By default, Argo CD checks its cache against the gitops repository every three minutes, though it can take longer. In order to eliminate the waiting period for the refresh, a webhook has been configured in the gitops repository so that Argo CD will immediately refresh any apps that have that repo as a source.
For reference, if you find yourself using a repository that does not already have a webhook configured, it can be added by a repo admin as follows:
In the GitHub UI for your repository, click 'Settings' --> 'Webhooks' --> 'Add webhook'
Enter the following information:
- Payload URL:
https://gitops-shared.apps.silver.devops.gov.bc.ca/api/webhook- (Note: If you were adding a webhook for a project in a cluster other than Silver, change the URL, replacing "silver" with the other cluster's name.)
- Content type:
application/json - Secret:
bcgovprivatecloud - Click 'Add webhook'
By default, the webhook is called on any 'push' event, which is basically any commit. If you would like to narrow down the events that trigger the webhook, click the option for "let me select individual events", then select the types of events you need.
From the Helm website:
Helm helps you manage Kubernetes applications — Helm Charts help you define, install, and upgrade even the most complex Kubernetes application. Charts are easy to create, version, share, and publish — so start using Helm and stop the copy-and-paste. Helm is a graduated project in the CNCF and is maintained by the Helm community.

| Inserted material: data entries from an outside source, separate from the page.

/-- The formats whose finite values other than zero are all normal f32 values, as both of R6 are. -/
structure WithinF32 (F : Format) : Prop where
  exp_pos : 0 < allOnes F
  mant_le : F.M ≤ 23
  least_normal : F.M + bias F ≤ 127
  greatest_finite : allOnes F ≤ bias F + 128

theorem quarter_withinF32 : WithinF32 Config.quarter := ⟨by decide, by decide, by decide, by decide⟩

theorem half_withinF32 : WithinF32 Config.half := ⟨by decide, by decide, by decide, by decide⟩

/-! ### The f32 side -/

theorem two_pow_mul_leftAlign {M : Nat} (hM : M ≤ 23) : 2 ^ M * 2 ^ (23 - M) = 2 ^ 23 := by
  rw [← Nat.pow_add, Nat.add_sub_cancel' hM]

/-- A mantissa of `M` bits, left-aligned, fits the fraction field (R11). -/
theorem leftAligned_lt {M w : Nat} (hM : M ≤ 23) (hw : w < 2 ^ M) : w * 2 ^ (23 - M) < 2 ^ 23 :=
  two_pow_mul_leftAlign hM ▸ Nat.mul_lt_mul_of_pos_right hw (Nat.two_pow_pos _)

/-- The magnitude of the normal f32 whose significand is `1.w` for a left-aligned mantissa `w` of `M` bits (R11). -/
theorem f32Mag_pack_normal {M w X : Nat} (s : Nat) (hM : M ≤ 23) (hw : w < 2 ^ M) (hpos : 1 ≤ X) (hX : X < 255) :
    f32Mag (f32Pack s X (w <<< (23 - M))) = (2 ^ M + w) <<< (23 - M + (X - 1)) := by
  have hsig : f32Sig (f32Pack s X (w <<< (23 - M))) = (2 ^ M + w) * 2 ^ (23 - M) := by
    rw [f32Sig, f32Exp_pack, f32Frac_pack, Nat.shiftLeft_eq, Nat.mod_eq_of_lt (leftAligned_lt hM hw),
      if_neg (by omega), Nat.add_mul, two_pow_mul_leftAlign hM]
  rw [f32Mag, hsig, f32Exp_pack, Nat.mod_eq_of_lt (by omega), Nat.max_eq_left hpos, Nat.shiftLeft_eq, Nat.shiftLeft_eq,
    Nat.pow_add, Nat.mul_assoc]

/-! ### The renormalising loop (R110) -/

/-- The loop shifts a mantissa that is not 0 until its leading bit is bit `M`, and counts the shifts. -/
theorem renormalise_spec {M fuel m : Nat} (ew : Int) (hlow : 2 ^ M ≤ m * 2 ^ fuel) (hhigh : m < 2 ^ (M + 1)) :
    ∃ k w, k ≤ fuel ∧ w < 2 ^ M ∧ m * 2 ^ k = 2 ^ M + w ∧ renormalise M fuel m ew = (2 ^ M + w, ew - k) := by
  induction fuel generalizing m ew with
  | zero =>
    obtain ⟨w, rfl⟩ := Nat.exists_eq_add_of_le (show 2 ^ M ≤ m by simpa using hlow)
    exact ⟨0, w, le_rfl, by omega, by simp, by simp [renormalise]⟩
  | succ fuel ih =>
    by_cases hm : 2 ^ M ≤ m
    · obtain ⟨w, rfl⟩ := Nat.exists_eq_add_of_le hm
      have hw : w < 2 ^ M := by omega
      have hbit : (2 ^ M + w).testBit M = true := by
        rw [Nat.testBit_two_pow_add_eq, Nat.testBit_lt_two_pow hw, Bool.not_false]
      exact ⟨0, w, Nat.zero_le _, hw, by simp, by simp [renormalise, hbit]⟩
    · have hbit : m.testBit M = false := Nat.testBit_lt_two_pow (by omega)
      have hshift : m <<< 1 = m * 2 := Nat.shiftLeft_eq m 1
      obtain ⟨k, w, hk, hw, hmul, hr⟩ := ih (m := m <<< 1) (ew - 1)
        (by rw [hshift, Nat.mul_assoc, ← Nat.pow_succ']; exact hlow) (by omega)
      refine ⟨k + 1, w, by omega, hw, by rw [Nat.pow_succ', ← Nat.mul_assoc, ← hshift, hmul], ?_⟩
      simp only [renormalise, hbit, Bool.false_eq_true, if_false, hr]
      congr 1
      omega

/-! ### The fields of a narrow pattern (R12), and its conversion -/

theorem narrowSign_lt (F : Format) (n : Nat) : narrowSign F n < 2 := Nat.mod_lt _ (by decide)

theorem narrowExp_le (F : Format) (n : Nat) : narrowExp F n ≤ allOnes F :=
  Nat.le_sub_one_of_lt (Nat.mod_lt _ (Nat.two_pow_pos _))

theorem narrowMant_lt (F : Format) (n : Nat) : narrowMant F n < 2 ^ F.M := Nat.mod_lt _ (Nat.two_pow_pos _)

@[simp] theorem f32Sign_toFloat (F : Format) (n : Nat) : f32Sign (toFloat F n) = narrowSign F n := by
  have hs := Nat.mod_eq_of_lt (narrowSign_lt F n)
  obtain ⟨-, h⟩ | ⟨-, -, h⟩ | ⟨-, -, -, h⟩ | ⟨-, -, -, h⟩ := toFloat_cases F n <;> rw [h, f32Sign_pack, hs]

/-- A finite pattern that is not zero becomes the normal f32 of its magnitude, a denormal one after its mantissa is
shifted up to a leading bit. -/
theorem toFloat_normal {F : Format} (hF : WithinF32 F) {n : Nat} (hfin : narrowExp F n < allOnes F)
    (hz : narrowIsZero F n = false) :
    ∃ w X, w < 2 ^ F.M ∧ 1 ≤ X ∧ X < 255 ∧ toFloat F n = f32Pack (narrowSign F n) X (w <<< (23 - F.M)) ∧
      narrowMag F n = (2 ^ F.M + w) <<< (23 - F.M + (X - 1)) := by
  obtain ⟨-, hmant, hleast, hgreatest⟩ := hF
  obtain ⟨hz', -⟩ | ⟨-, hall, -⟩ | ⟨-, -, hexp, h⟩ | ⟨-, -, hexp, h⟩ := toFloat_cases F n
  · simp [hz] at hz'
  · omega
  · have hpos : 1 ≤ narrowMant F n := by
      have : narrowMant F n ≠ 0 := by simpa [narrowIsZero, hexp] using hz
      omega
    obtain ⟨k, w, hk, hw, hmul, hr⟩ := renormalise_spec (M := F.M) (fuel := F.M) 1
      (Nat.le_mul_of_pos_left _ hpos) ((narrowMant_lt F n).trans (Nat.pow_lt_pow_succ (by decide)))
    have hX : ((1 : Int) - k - bias F + 127).toNat = 128 - k - bias F := by omega
    rw [hr, hX, Nat.add_mod_left, Nat.mod_eq_of_lt hw] at h
    refine ⟨w, 128 - k - bias F, hw, by omega, by omega, h, ?_⟩
    have hshift : 150 - bias F - F.M = k + (23 - F.M + (128 - k - bias F - 1)) := by omega
    rw [narrowMag, if_pos hexp, hshift, Nat.shiftLeft_eq, Nat.shiftLeft_eq, ← hmul, Nat.pow_add, Nat.mul_assoc]
  · have hX : ((narrowExp F n : Int) - bias F + 127).toNat = narrowExp F n + 127 - bias F := by omega
    rw [hX] at h
    refine ⟨narrowMant F n, narrowExp F n + 127 - bias F, narrowMant_lt F n, by omega, by omega, h, ?_⟩
    have hshift : 149 + narrowExp F n - bias F - F.M = 23 - F.M + (narrowExp F n + 127 - bias F - 1) := by omega
    rw [narrowMag, if_neg hexp, hshift]

/-- `ToFloat` of a finite pattern has exactly its value, and is never a subnormal (R72, R111). -/
theorem toFloat_of_finite {F : Format} (hF : WithinF32 F) {n : Nat} (hfin : narrowExp F n < allOnes F) :
    f32Exp (toFloat F n) < 255 ∧ f32Scaled (toFloat F n) = narrowScaled F n ∧
      (f32Exp (toFloat F n) = 0 → f32Frac (toFloat F n) = 0) := by
  have hscaled : f32Mag (toFloat F n) = narrowMag F n → f32Scaled (toFloat F n) = narrowScaled F n := fun hmag => by
    rw [f32Scaled, narrowScaled, f32Sign_toFloat, hmag]
  cases hz : narrowIsZero F n with
  | true =>
    obtain ⟨hexp, hmant⟩ : narrowExp F n = 0 ∧ narrowMant F n = 0 := by simpa [narrowIsZero] using hz
    have h : toFloat F n = f32Pack (narrowSign F n) 0 0 := by simp [toFloat, hexp, hmant]
    refine ⟨by simp [h], hscaled ?_, by simp [h]⟩
    simp [h, f32Mag, f32Sig, narrowMag, hexp, hmant]
  | false =>
    obtain ⟨w, X, hw, hpos, hX, h, hmag⟩ := toFloat_normal hF hfin hz
    have hexp : f32Exp (toFloat F n) = X := by rw [h, f32Exp_pack, Nat.mod_eq_of_lt (by omega)]
    refine ⟨by omega, hscaled ?_, by omega⟩
    rw [hmag, h, f32Mag_pack_normal _ hF.mant_le hw hpos hX]

/-- `ToFloat` of an infinity or a NaN left-aligns its mantissa (R112). -/
theorem toFloat_of_allOnes {F : Format} (hF : WithinF32 F) {n : Nat} (hexp : narrowExp F n = allOnes F) :
    f32Exp (toFloat F n) = 255 ∧ f32Frac (toFloat F n) = narrowMant F n * 2 ^ (23 - F.M) := by
  have h : toFloat F n = f32Pack (narrowSign F n) 255 (narrowMant F n <<< (23 - F.M)) := by
    simp [toFloat, hexp, hF.exp_pos.ne']
  rw [h, f32Exp_pack, f32Frac_pack, Nat.shiftLeft_eq, Nat.mod_eq_of_lt (leftAligned_lt hF.mant_le (narrowMant_lt F n))]
  exact ⟨rfl, rfl⟩

/-! ### The two commands -/

/-- Settles O17: the fields of a Quarter pattern are those of `Config.quarter`, and `Q_TO_F32` only answers. -/
theorem quarterToF32Completes : Obligations.QuarterToF32Completes := by
  intro q s
  refine ⟨_, rfl, s.complete_only _, rfl, ?_, fun he => ?_, fun he => ?_⟩
  · exact f32Sign_toFloat Config.quarter q.toNat
  · exact toFloat_of_finite quarter_withinF32 he
  · exact toFloat_of_allOnes quarter_withinF32 he

/-- Settles O18: the fields of a Half pattern are those of `Config.half`, and `H_TO_F32` only answers. -/
theorem halfToF32Completes : Obligations.HalfToF32Completes := by
  intro h s
  refine ⟨_, rfl, s.complete_only _, rfl, ?_, fun he => ?_, fun he => ?_⟩
  · exact f32Sign_toFloat Config.half h.toNat
  · exact toFloat_of_finite half_withinF32 he
  · exact toFloat_of_allOnes half_withinF32 he

end Sys2Proof.Machine
end

section
/-! SUPPORT. The predicate bits of a narrow pattern by the range its magnitude lies in (R73, R74, R131, R132). -/

namespace Sys2Proof.Machine

/-! ### The predicate bits by the two fields (R131) -/

/-- For a pattern that is neither a zero nor an infinity only two predicates are left to ask. -/
theorem classBits_of_not_zero_not_inf {F : Format} {n : Nat} (hzero : narrowIsZero F n = false)
    (hinf : narrowIsInf F n = false) :
    classBits F n = BitVec.ofBool (narrowIsDenorm F n) ++ BitVec.ofBool (narrowIsNaN F n) ++ 0#6 := by
  simp only [classBits, narrowIsPosZero, narrowIsNegZero, narrowIsPosInf, narrowIsNegInf, hzero, hinf, Bool.false_and]
  cases narrowIsDenorm F n <;> cases narrowIsNaN F n <;> rfl

theorem classBits_of_nan {F : Format} {n : Nat} (hall : 0 < allOnes F) (hexp : narrowExp F n = allOnes F)
    (hmant : narrowMant F n ≠ 0) : classBits F n = 0x40#8 := by
  have hdenorm : narrowIsDenorm F n = false := by simp [narrowIsDenorm, hexp, hall.ne']
  have hnan : narrowIsNaN F n = true := by simp [narrowIsNaN, hexp, hmant]
  rw [classBits_of_not_zero_not_inf (by simp [narrowIsZero, hmant]) (by simp [narrowIsInf, hmant]), hdenorm, hnan]
  rfl

theorem classBits_of_denorm {F : Format} {n : Nat} (hall : 0 < allOnes F) (hexp : narrowExp F n = 0)
    (hmant : narrowMant F n ≠ 0) : classBits F n = 0x80#8 := by
  have hdenorm : narrowIsDenorm F n = true := by simp [narrowIsDenorm, hexp, hmant]
  have hnan : narrowIsNaN F n = false := by simp [narrowIsNaN, hexp, hall.ne]
  rw [classBits_of_not_zero_not_inf (by simp [narrowIsZero, hmant]) (by simp [narrowIsInf, hmant]), hdenorm, hnan]
  rfl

Helm is a sort of package manager for Kubernetes applications. You can create your own Helm charts or use those created by others. There are many publicly available Helm chart repositories. Any of the Helm repositories that are managed in Docker Hub are accessible from Argo CD; all other sources aside from your GitOps repository are not accessible from Argo CD.
Because this exercise is about Argo CD and its usage in the Private Cloud platform, we won't get into the details of Helm charts themselves, but will configure an Argo CD application that uses a third-party chart.
First, we will create an application that uses default values, then we will create one that uses a values file that we will maintain in our GitOps repository.
In Argo CD, click 'Applications' then 'New App' and enter the following values:
- General
- Application Name: LICENSEPLATE-helm-default
- Project Name: (select your project from dropdown)
- Source
- Repository URL: artifacts.developer.gov.bc.ca/docker-helm-oci-remote
- Note: To the right of the Repository URL field is a dropdown that defaults to 'GIT'. It may automatically update to 'HELM' after selecting the 'artifacts' URL; if not, you can set it manually.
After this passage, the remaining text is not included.